The grandchildren of those night crawlers were out in full force at the Gay Pride parade in Manhattan last Sunday, brandishing the tropes that continue to seduce Jacob’s imagination. If you wanted to see a transparent chiffon blouson or a scarlet patent miniskirt unabashedly gleaming, there was no reason to wait for Jacobs’ mini-show — you needed looked no further than Washington Square Park.

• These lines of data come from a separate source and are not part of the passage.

/-- With the period full, one more tick starts a new one, of the other parity. -/
theorem flashAfter_succ_of_period {n : Nat} (hp : 0 < cfg.flashPeriod)
    (h : n % cfg.flashPeriod + 1 = cfg.flashPeriod) :
    flashAfter cfg (n + 1) s =
      { s with flashCount := 0, flashPhase := !decide (n / cfg.flashPeriod % 2 = 1) } := by
  have hsum : 0 + cfg.flashPeriod * (n / cfg.flashPeriod + 1) = n + 1 := by
    have hn := Nat.mod_add_div n cfg.flashPeriod
    rw [Nat.mul_succ]
    omega
  obtain ⟨hdiv, hmod⟩ := (Nat.div_mod_unique hp).2 ⟨hsum, hp⟩
  have hparity (q : Nat) : decide ((q + 1) % 2 = 1) = !decide (q % 2 = 1) := by
    rw [← decide_not, decide_eq_decide]
    omega
  rw [flashAfter, hdiv, hmod, hparity]

/-- Within a period, one more tick adds to the counter only. -/
theorem flashAfter_succ_of_lt {n : Nat} (h : n % cfg.flashPeriod + 1 < cfg.flashPeriod) :
    flashAfter cfg (n + 1) s =
      { s with flashCount := n % cfg.flashPeriod + 1, flashPhase := decide (n / cfg.flashPeriod % 2 = 1) } := by
  have hsum : n % cfg.flashPeriod + 1 + cfg.flashPeriod * (n / cfg.flashPeriod) = n + 1 := by
    have hn := Nat.mod_add_div n cfg.flashPeriod
    omega
  obtain ⟨hdiv, hmod⟩ := (Nat.div_mod_unique (by omega)).2 ⟨hsum, h⟩
  rw [flashAfter, hdiv, hmod]

/-- A tick takes the state after `n` ticks to that after `n + 1` (R298). -/
theorem flashTick_flashAfter (hp : 0 < cfg.flashPeriod) (n : Nat) (s : State C) :
    flashTick cfg (flashAfter cfg n s) = flashAfter cfg (n + 1) s := by
  have hlt : n % cfg.flashPeriod < cfg.flashPeriod := Nat.mod_lt n hp
  by_cases h : n % cfg.flashPeriod + 1 = cfg.flashPeriod
  · rw [flashTick_of_period h, flashAfter_succ_of_period hp h]
    rfl
  · rw [flashTick_of_ne_period h, flashAfter_succ_of_lt (by omega)]
    rfl

/-- `n` ticks from a counter at 0 with phase 0 (R298). -/
theorem iterate_flashTick (hp : 0 < cfg.flashPeriod) (n : Nat) (hcount : s.flashCount = 0)
    (hphase : s.flashPhase = false) : (flashTick cfg)^[n] s = flashAfter cfg n s := by
  induction n with
  | zero => exact (flashAfter_zero hcount hphase).symm
  | succ n ih => rw [Function.iterate_succ_apply', ih, flashTick_flashAfter hp]

end flash

/-- Settles O23: the period of this hardware is 24. -/
theorem tickOperationAdvancesTheFlashCounter : Obligations.TickOperationAdvancesTheFlashCounter := by
  intro s
  have hexec : exec .tick s = .next (flashTick refConfig s) := rfl
  rw [hexec]
  split
  case isTrue h => rw [flashTick_of_period h]
  case isFalse h => rw [flashTick_of_ne_period h]

/-- Settles O32, by induction on the ticks over any period. -/
theorem flashPhaseInvertsEveryPeriod : Obligations.FlashPhaseInvertsEveryPeriod :=
  fun n _ => iterate_flashTick (by decide) n

end Sys2Proof.Machine
end

section
/-!
The lo-res decoder (spec/46_lores.md): what a buffer from the palette stage shows, and the nibble that every pixel of a
lo-res snapshot shows (O17).
-/
namespace Sys2Proof.Machine

open Sys2Proof.Statements

/-- The palette stage shows the indices that its rows hold, at alpha 255, when the palette has every index
(R63, R275). -/
theorem shows_palettize {cfg : Config} {pal : List Rgb} {rows : List (List Nat)} {index : Nat → Nat → Nat}
    (halpha : cfg.alpha = 255) (hrows : ∀ row ∈ rows, row.length = 560)
    (hshown : ∀ y < rows.length, ∀ x < 560, ∃ row, rows[y]? = some row ∧ row[x]? = some (index y x))
    (hindex : ∀ y x, index y x < pal.length) : Shows (palettize cfg pal rows) rows.length pal index := by
  refine ⟨rfl, palettize_bytes_length hrows, fun y hy x hx => ?_⟩
  obtain ⟨row, hrow, hpixel⟩ := hshown y hy x hx
  have hcolour : pal[index y x]? = some (pal[index y x]'(hindex y x)) := List.getElem?_eq_getElem _
  refine ⟨_, hcolour, ?_⟩
  rw [pixelAt_palettize hrows hrow hpixel hcolour, pixelBytes, halpha]

/-- Both 16-entry palettes have 16 entries (R271, R273). -/
theorem loresPalette_length (color : Bool) : (loresPalette refConfig color).length = 16 := by
  cases color <;> rfl

section index

variable (cfg : Config) (snap : List Byte) (shape : Shape)

theorem loresIndex_length : (loresIndex cfg snap shape).length = 8 * shape.lines := by
  simp [loresIndex]

theorem loresIndex_row_length : ∀ row ∈ loresIndex cfg snap shape, row.length = 560 := by
  simp [loresIndex, frameWidth]

/-- The index buffer holds `loresPixel` at its place (R314). -/
theorem loresIndex_pixel {y x : Nat} (hy : y < 8 * shape.lines) (hx : x < 560) :
    ∃ row, (loresIndex cfg snap shape)[y]? = some row ∧ row[x]? = some (loresPixel cfg snap shape y x) := by
  simp [loresIndex, frameWidth, hy, hx]

end index

section pixel

/-- The nibble of a line of a cell: the low one in the upper block, the high one in the lower (R311). -/
theorem blockNibble_eq (v : Byte) (y : Nat) :
    (if y % 8 < 4 then lowNibble v else highNibble v) = if y % 8 < 4 then v.toNat % 16 else v.toNat / 16 := by
  rw [lowNibble_eq, highNibble_eq]

theorem blockNibble_lt (v : Byte) (y : Nat) : (if y % 8 < 4 then v.toNat % 16 else v.toNat / 16) < 16 := by
  have hv := v.isLt
  split <;> omega

/-- The remap of an even double-resolution column is the rotation by one under the default permutation (R312, R313). -/
theorem loresRemap_eq (charsPerLine c : Nat) {n : Nat} (hn : n < 16) :
    loresRemap refConfig (decide (charsPerLine = 80)) c n =
      if charsPerLine = 80 ∧ c % 2 = 0 then 2 * n % 16 + n / 8 else n := by
  have heven : (decide (charsPerLine = 80) = true ∧ c % 2 = 0) = (charsPerLine = 80 ∧ c % 2 = 0) := by
    rw [decide_eq_true_iff]
  exact ite_congr heven (fun _ => rotateLeftTable_eq hn) fun _ => rfl

/-- A pixel of a shape that is of double resolution exactly at 80 columns is the written-out one (R311, R312, R314). -/
theorem loresPixel_eq_spec (snap : List Byte) {shape : Shape}
    (hdouble : shape.doubleRes = decide (shape.charsPerLine = 80)) (y x : Nat) :
    loresPixel refConfig snap shape y x = loresPixelSpec snap shape.charsPerLine y x := by
  rw [loresPixel, hdouble, blockNibble_eq, loresRemap_eq _ _ (blockNibble_lt _ y)]
  rfl

/-- A rotated nibble is a nibble again, so every pixel is an index of a 16-entry palette (R310). -/
theorem loresPixelSpec_lt (snap : List Byte) (charsPerLine y x : Nat) : loresPixelSpec snap charsPerLine y x < 16 := by
  have hn := blockNibble_lt (byteAt snap (y / 8 * charsPerLine + x / (560 / charsPerLine))) y
  rw [loresPixelSpec]
  split <;> omega

end pixel

/-- The output of the pipeline on a shape whose resolution fits its columns (R310, R311, R314). -/
theorem shows_loresIndex (snap : List Byte) (color : Bool) {shape : Shape}
    (hdouble : shape.doubleRes = decide (shape.charsPerLine = 80)) :
    Shows (palettize refConfig (loresPalette refConfig color) (loresIndex refConfig snap shape)) (8 * shape.lines)
      (loresPalette refConfig color) (loresPixelSpec snap shape.charsPerLine) := by
  have hlen := loresIndex_length refConfig snap shape
  rw [← hlen]
  refine shows_palettize rfl (loresIndex_row_length _ _ _) (fun y hy x hx => ?_) fun y x => ?_
  · rw [← loresPixel_eq_spec snap hdouble]
    exact loresIndex_pixel _ _ _ (hlen ▸ hy) hx
  · rw [loresPalette_length]
    exact loresPixelSpec_lt ..

/-- The four lo-res rows run the lo-res decoder, whose shape for their length has their rows and columns and is of double
resolution exactly at 80 columns (R261, R310). -/
theorem loresRows_decode :
    ∀ p ∈ [(Instr.decLores800, 20, 40), (Instr.decLores960, 24, 40), (Instr.decLores1600, 20, 80),
      (Instr.decLores1920, 24, 80)],
    (∀ snap color (s : State), exec (p.1 snap color) s = .next (decodeLoRes refConfig snap color s)) ∧
    (∃ mixed, classify .lores (p.2.1 * p.2.2) = some ⟨p.2.1, p.2.2, mixed, decide (p.2.2 = 80)⟩) ∧
    p.2.1 * p.2.2 ≠ 0 := by
  intro p hp
  simp only [List.mem_cons, List.not_mem_nil, or_false] at hp
  rcases hp with rfl | rfl | rfl | rfl <;> exact ⟨fun _ _ _ => rfl, ⟨_, rfl⟩, by decide⟩

/-- Settles O17: the request runs the pipeline on the length's shape, which shows the nibble of each block. -/
theorem loResSnapshotGivesItsBlocks : Obligations.LoResSnapshotGivesItsBlocks := by
  intro p hp snap color s hlen
  obtain ⟨hexec, ⟨mixed, hshape⟩, hpos⟩ := loresRows_decode p hp
  rw [← hlen] at hshape hpos
  refine ⟨_, ?_, shows_loresIndex snap color (shape := ⟨p.2.1, p.2.2, mixed, decide (p.2.2 = 80)⟩) rfl⟩
  rw [hexec, decodeLoRes, decodeRequest_of_classify _ _ _ _ _ hpos hshape]
  rfl

end Sys2Proof.Machine
end

section
/-!
The hi-res colour-artifact engine (spec/47_hires.md): the columns that a white pair consumes, the walk as the last run
that covers a pixel (O49), and what that run gives at its start, on a line without data bits, as a palette index and in
a decoded snapshot (O50, O51, O52, O53, O18).
-/
namespace Sys2Proof.Machine

open Sys2Proof.Statements

section columns

variable (line : List Byte)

Curiously, the show notes were not written by an actual person but instead came courtesy of Chat GPT, and the Bot offered its “thoughts” in the past tense. In uniquely stilted prose, this opus read in part: “The Marc Jacobs fashion show mesmerised its audience with an awe-inspiring fusion of masculine tailoring and feminine elegance. The tailored suits designed exclusively for women challenged traditional gender boundaries… demonstrat[ing] the designer’s commitment to pushing boundaries and redefining beauty.”

But those kids in the park already knew all about redefining beauty. Unlike the sylph-like mannequins on Jacobs’ runway, these revellers were magnificently diverse in shape and size. Resplendent in their pleated miniskirts and gossamer camisoles, crocheted panties and star pasties, rainbow-tulle tutus and sequin fringe, they paid no mind to whatever sex they were assigned on their birth certificates. They certainly didn’t need a Bot to tell them about traditional gender boundaries.

Is it any wonder that Jacobs was hell bent on capturing their youth in a bottle, if only for four minutes?